To add more details we are comparing drill performance using below two
storage options
1.dfs plugin pointing to single node hdfs cluster
2. S3 plugin pointing to ecs bucket ,no hdfs
In both storage we have data stored in parquet files for e.g. in this query
we are querying a directory with 19 parquet files close to 2gb in total
same set on s3 and hdfs.
Drillbits are running on 2 unix machines with (6 core,32 gb) each.
On one of the unix machine we have hdfs single node cluster + zookeeper +
drillbit running .Other unix machine is running drill bit.
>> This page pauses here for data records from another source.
-- ==== Sys2Proof/Machine/Display.lean ====
section
/-! DEFINITION. The meanings of the display instructions (40_display.md). -/

namespace Sys2Proof.Machine

/-- CLS (R100): every pixel 0, the redraw flag set whatever the framebuffer held (D23). -/
def execCls (s : State) : Outcome := .next { s with fb := 0, redraw := true }.advance

/-- DRW Vx, Vy, n (R101): OutOfBounds when n > 0 and I + n - 1 > 0xFFF; else the sprite is composed at (Vx mod 64, Vy mod 32), VF is its
collision and the redraw flag is set (D23). -/
def execDrw (x y n : Nibble) (s : State) : Outcome :=
  let cx := (s.getV x).toNat % 64
  let cy := (s.getV y).toNat % 32
  s.orRaise .outOfBounds (.drw x y n) (s.spriteRows n) fun rows =>
    let drawn := drawSprite s.fb cx cy rows
    ({ s with fb := drawn.1, redraw := true }.setV regF (flagByte drawn.2)).advance

end Sys2Proof.Machine
end

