-- ==== Sys2Proof/Machine/Step.lean ====
section
/-! DEFINITION. step() (30_encoding.md R72): fetch and decode, then exec. -/

namespace Sys2Proof.Machine

/-- One call of step() (R72). -/
def step (s : State) : Host.Outcome State Fault Refusal :=
  match s.fetch with
  | .stop t => .next t
  | .run i => exec i s

/-- `s` with the opcode-table word `w` of `nbits` bits stored where `step` fetches its next instruction (entry 17). -/
def State.withFetchWord (s : State) (nbits w : Nat) : State := s.placeTableWord nbits w

end Sys2Proof.Machine
end

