-- ==== Sys2Proof/Laws/Exec.lean ====
section
/-! SUPPORT. What an executed instruction can do to the status elements, and that a placed opcode is the next one fetched. -/

namespace Sys2Proof.Machine

/-- An instruction leaves the latch as it is, or it raises an error: then the latch is all it writes (60_exceptions.md R222). -/
theorem exec_raises_or_keeps_latch {i : Instr} {s t : State} (h : exec i s = .next t) :
    t.latch = s.latch ∨ ∃ e, e ≠ Fault.programTooLarge ∧ t = s.raise e (some (encode i)) := by
  cases i <;> simp only [exec] at h
  all_goals try simp only [execCls, execJp, execSeImm, execSneImm, execSeReg, execSneReg, execJpV0, execLdImm, execAddImm, execLdReg, execOrReg, execAndReg, execXorReg,
    execAddReg, execSub, execShr, execSubn, execShl, execRnd, execLdI, execAddI, execLdVxDT, execLdDTVx, execLdSTVx] at h
  all_goals try (cases h; left; first | rfl | (simp [State.writeResultAndFlag]; split <;> rfl))
  · rw [execRet, State.orRaise_eq_next] at h
    rcases h with ⟨a, ha, rfl⟩ | ⟨_, rfl⟩
    · obtain ⟨h, rfl⟩ := State.pop_eq_some.mp ha; left; rfl
    · right; exact ⟨_, by decide, rfl⟩
  · rw [execCall, State.orRaise_eq_next] at h
    rcases h with ⟨a, ha, rfl⟩ | ⟨_, rfl⟩
    · obtain ⟨h, rfl⟩ := State.push_eq_some.mp ha; left; rfl
    · right; exact ⟨_, by decide, rfl⟩
  · rw [execDrw, State.orRaise_eq_next] at h
    rcases h with ⟨a, ha, rfl⟩ | ⟨_, rfl⟩
    · left; rfl
    · right; exact ⟨_, by decide, rfl⟩
  · rw [execSkp, State.orRaise_eq_next] at h
    rcases h with ⟨a, ha, rfl⟩ | ⟨_, rfl⟩
    · left; rfl
    · right; exact ⟨_, by decide, rfl⟩
  · rw [execSknp, State.orRaise_eq_next] at h
    rcases h with ⟨a, ha, rfl⟩ | ⟨_, rfl⟩
    · left; rfl
    · right; exact ⟨_, by decide, rfl⟩
  · simp only [execLdVxK] at h; split at h <;> cases h <;> left <;> rfl
  · rw [execLdF, State.orRaise_eq_next] at h
    rcases h with ⟨a, ha, rfl⟩ | ⟨_, rfl⟩
    · left; rfl
    · right; exact ⟨_, by decide, rfl⟩
  · rw [execLdB, State.orRaise_eq_next] at h
    rcases h with ⟨a, ha, rfl⟩ | ⟨_, rfl⟩
    · obtain ⟨h, rfl⟩ := State.memWrite_eq_some.mp ha; left; rfl
    · right; exact ⟨_, by decide, rfl⟩
  · rw [execLdMemStore, State.orRaise_eq_next] at h
    rcases h with ⟨a, ha, rfl⟩ | ⟨_, rfl⟩
    · obtain ⟨h, rfl⟩ := State.memWrite_eq_some.mp ha; left; simp
    · right; exact ⟨_, by decide, rfl⟩
  · rw [execLdMemLoad, State.orRaise_eq_next] at h
    rcases h with ⟨a, ha, rfl⟩ | ⟨_, rfl⟩
    · left; simp
    · right; exact ⟨_, by decide, rfl⟩


/-- An instruction that raises nothing leaves keyWait none, or it is an Fx0A that waits (30_encoding.md R72). -/
theorem exec_clears_keyWait_or_waits {i : Instr} {s t : State} (h : exec i s = .next t) (hl : t.latch = s.latch) (hn : s.latch = none) :
    t.keyWait = none ∨ ∃ x, i = .ldVxK x ∧ s.selectKey = none ∧ t = s.waitKey x := by
  cases i <;> simp only [exec] at h
  all_goals try simp only [execCls, execJp, execSeImm, execSneImm, execSeReg, execSneReg, execJpV0, execLdImm, execAddImm, execLdReg, execOrReg, execAndReg, execXorReg,
    execAddReg, execSub, execShr, execSubn, execShl, execRnd, execLdI, execAddI, execLdVxDT, execLdDTVx, execLdSTVx] at h
  all_goals try (cases h; left; rfl)
  all_goals try (simp only [execRet, execCall, execDrw, execSkp, execSknp, execLdF, execLdB, execLdMemStore, execLdMemLoad] at h
                 rw [State.orRaise_eq_next] at h; rcases h with ⟨a, ha, rfl⟩ | ⟨_, rfl⟩
                 · left; rfl
                 · simp [hn] at hl)
  simp only [execLdVxK] at h
  split at h
  · next hs => cases h; right; exact ⟨_, rfl, hs, rfl⟩
  · cases h; left; rfl

/-- The two bytes of a word, high byte first, make the word. -/
theorem append_bytes (w : Word) : (BitVec.ofNat 8 (w.toNat % 2 ^ 16 / 256) ++ BitVec.ofNat 8 (w.toNat % 2 ^ 16) : Word) = w := by
  have hw := w.isLt
  have hlo := (BitVec.ofNat 8 (w.toNat % 2 ^ 16)).isLt
  apply BitVec.eq_of_toNat_eq
  have h := BitVec.toNat_append (BitVec.ofNat 8 (w.toNat % 2 ^ 16 / 256)) (BitVec.ofNat 8 (w.toNat % 2 ^ 16))
  rw [← Nat.shiftLeft_add_eq_or_of_lt hlo, Nat.shiftLeft_eq, BitVec.toNat_ofNat, BitVec.toNat_ofNat] at h
  refine h.trans ?_
  omega

/-- A supported opcode placed by withFetchWord is what the next step fetches and runs, from every state. -/
theorem State.fetch_withFetchWord (s : State) (w : Word) (i : Instr) (h : decodeWord w = some i) :
    (s.withFetchWord 16 w.toNat).fetch = .run i := by
  have hready : s.readyToFetch.pc.toNat ≤ 0xFFE ∧ s.readyToFetch.oddPcFault = false := by
    simp only [State.readyToFetch]
    split
    · exact ⟨by decide, by simp [State.oddPcFault]⟩
    · next hc =>
      simp only [Bool.or_eq_true, not_or, Bool.not_eq_true, Option.isNone_eq_false_iff, Option.isSome_iff_exists] at hc
      obtain ⟨⟨v, hv⟩, ho⟩ := hc
      exact ⟨(State.fetchWord_eq_some.mp hv).1, ho⟩
  refine State.fetch_eq_run.mpr ⟨rfl, hready.2, w, ?_, h⟩
  refine State.fetchWord_eq_some.mpr ⟨hready.1, ?_⟩
  simp only [State.withFetchWord, State.placeTableWord, tableBytes, Memory.read_writeBytes]
  simp only [List.length_cons, List.length_nil]
  rw [if_pos (by omega), if_pos (by omega)]
  simp only [Nat.sub_self, List.getD_cons_zero, Nat.add_sub_cancel_left, List.getD_cons_succ]
  exact (append_bytes w).symm

end Sys2Proof.Machine
end

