/-! ### The footprint of an instruction -/

/-- The registers an instruction may write. -/
def regsWritten : Instr → List Nibble
  | .ldImm x _ | .addImm x _ | .ldReg x _ | .orReg x _ | .andReg x _ | .xorReg x _ | .rnd x _ | .ldVxDT x | .ldVxK x => [x]
  | .addReg x _ | .sub x _ | .shr x _ | .subn x _ | .shl x _ => [x, 0xF]
  | .drw _ _ _ => [0xF]
  | .ldMemLoad x => regsUpTo x
  | _ => []

/-- How many bytes from I on an instruction may write. -/
def bytesWritten : Instr → Nat
  | .ldB _ => 3
  | .ldMemStore x => x.toNat + 1
  | _ => 0

/-- The elements beside pc, keyWait and the latch an instruction may write. -/
def fieldsWritten (cfg : Config) : Instr → List Field
  | .cls | .drw _ _ _ => [.fb, .redraw]
  | .call _ => [.stack, .sp]
  | .ret => [.sp]
  | .ldI _ | .addI _ | .ldF _ => [.i]
  | .ldMemStore _ | .ldMemLoad _ => if cfg.loadStoreIncrementsI then [.i] else []
  | .rnd _ _ => [.draws]
  | .ldDTVx _ => [.dt]
  | .ldSTVx _ => [.st]
  | _ => []

/-- Between `s` and `t` only what `i` may write differs; memory that `i` does not write is the same data. -/
structure Footprint (i : Instr) (s t : State) : Prop where
  frame : Frame (regsWritten i) s.i.toNat (bytesWritten i) (.pc :: .keyWait :: .latch :: fieldsWritten s.cfg i) s t
  mem : bytesWritten i = 0 → t.mem = s.mem

theorem Footprint.raise (i : Instr) (s : State) (e : Fault) (o : Option Word) : Footprint i s (s.raise e o) :=
  ⟨(s.frame_raise e o).mono (by simp) (by omega) (by simp), fun _ => rfl⟩

/-- The footprint of a completed instruction, from what its operations before the end write. -/
theorem Footprint.goto_of_frame {i : Instr} {s t : State} {base len : Nat} (h : Frame (regsWritten i) base len (fieldsWritten s.cfg i) s t)
    (hlen : ∀ a, base ≤ a ∧ a < base + len → s.i.toNat ≤ a ∧ a < s.i.toNat + bytesWritten i)
    (hm : bytesWritten i = 0 → t.mem = s.mem) (p : Word) : Footprint i s (t.goto p) := by
  have hfields : (.pc :: .keyWait :: fieldsWritten s.cfg i) ⊆ (.pc :: .keyWait :: .latch :: fieldsWritten s.cfg i : List Field) :=
    List.cons_subset_cons _ (List.cons_subset_cons _ (List.subset_cons_self _ _))
  exact ⟨(h.goto p).mono (List.Subset.refl _) hlen hfields, hm⟩

/-- The same for an instruction that leaves memory alone. -/
theorem Footprint.goto {i : Instr} {s t : State} (h : Frame (regsWritten i) 0 0 (fieldsWritten s.cfg i) s t) (hm : t.mem = s.mem) (p : Word) :
    Footprint i s (t.goto p) :=
  .goto_of_frame h (by omega) (fun _ => hm) p

theorem Footprint.advance {i : Instr} {s t : State} (h : Frame (regsWritten i) 0 0 (fieldsWritten s.cfg i) s t) (hm : t.mem = s.mem) :
    Footprint i s t.advance :=
  .goto h hm _

/-- A check of the instruction's own leaves its footprint on either side. -/
theorem footprint_orRaise {α : Type} {i : Instr} {s : State} {e : Fault} {c : Option α} {go : α → State}
    (hgo : ∀ a, c = some a → Footprint i s (go a)) : ∃ t, s.orRaise e i c go = .next t ∧ Footprint i s t :=
  State.orRaise_answers hgo (.raise i s e _)

theorem footprint_next {i : Instr} {s t : State} (h : Footprint i s t) : ∃ t', (.next t : Outcome) = .next t' ∧ Footprint i s t' :=
  ⟨t, rfl, h⟩

theorem footprint_drw (x y n : Nibble) (s : State) : ∃ t, exec (.drw x y n) s = .next t ∧ Footprint (.drw x y n) s t := by
  refine footprint_orRaise fun rows _ => ?_
  exact .goto (i := .drw x y n) ((s.frame_display _ true).trans_regs (State.frame_setV _ regF _)) rfl _

theorem footprint_ldMemStore (x : Nibble) (s : State) : ∃ t, exec (.ldMemStore x) s = .next t ∧ Footprint (.ldMemStore x) s t := by
  refine footprint_orRaise fun t ht => ?_
  have hframe := State.frame_memWrite ht
  rw [State.length_firstV] at hframe
  obtain ⟨-, rfl⟩ := State.memWrite_eq_some.mp ht
  exact .goto_of_frame (i := .ldMemStore x) (hframe.trans_fields (State.frame_bumpI ..)) (fun _ h => h) nofun _

theorem footprint_ldMemLoad (x : Nibble) (s : State) : ∃ t, exec (.ldMemLoad x) s = .next t ∧ Footprint (.ldMemLoad x) s t := by
  refine footprint_orRaise fun bs hbs => ?_
  obtain ⟨-, rfl⟩ := State.memRead_eq_some.mp hbs
  have hlen := s.mem.length_readBytes s.i.toNat (x.toNat + 1)
  exact .goto (i := .ldMemLoad x) ((s.frame_loadV hlen).trans_fields (State.frame_bumpI ..)) (by simp) _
On Both hdfs and s3 storage we have created parquet metadata
file,additionally we have statistics created for dfs .
Based on analysis so far dfs is performing better when compared to s3.Same
query which completes in 2.121s on dfs ,times out on s3.
Looking at plan mostly "parquet row group scan" is taking more time 99 %.
Stack trace shows error " unable to execute http request: Timeout waiting
for connection from
(org.apache.drill.common.exceptions.ExecutionSetupException)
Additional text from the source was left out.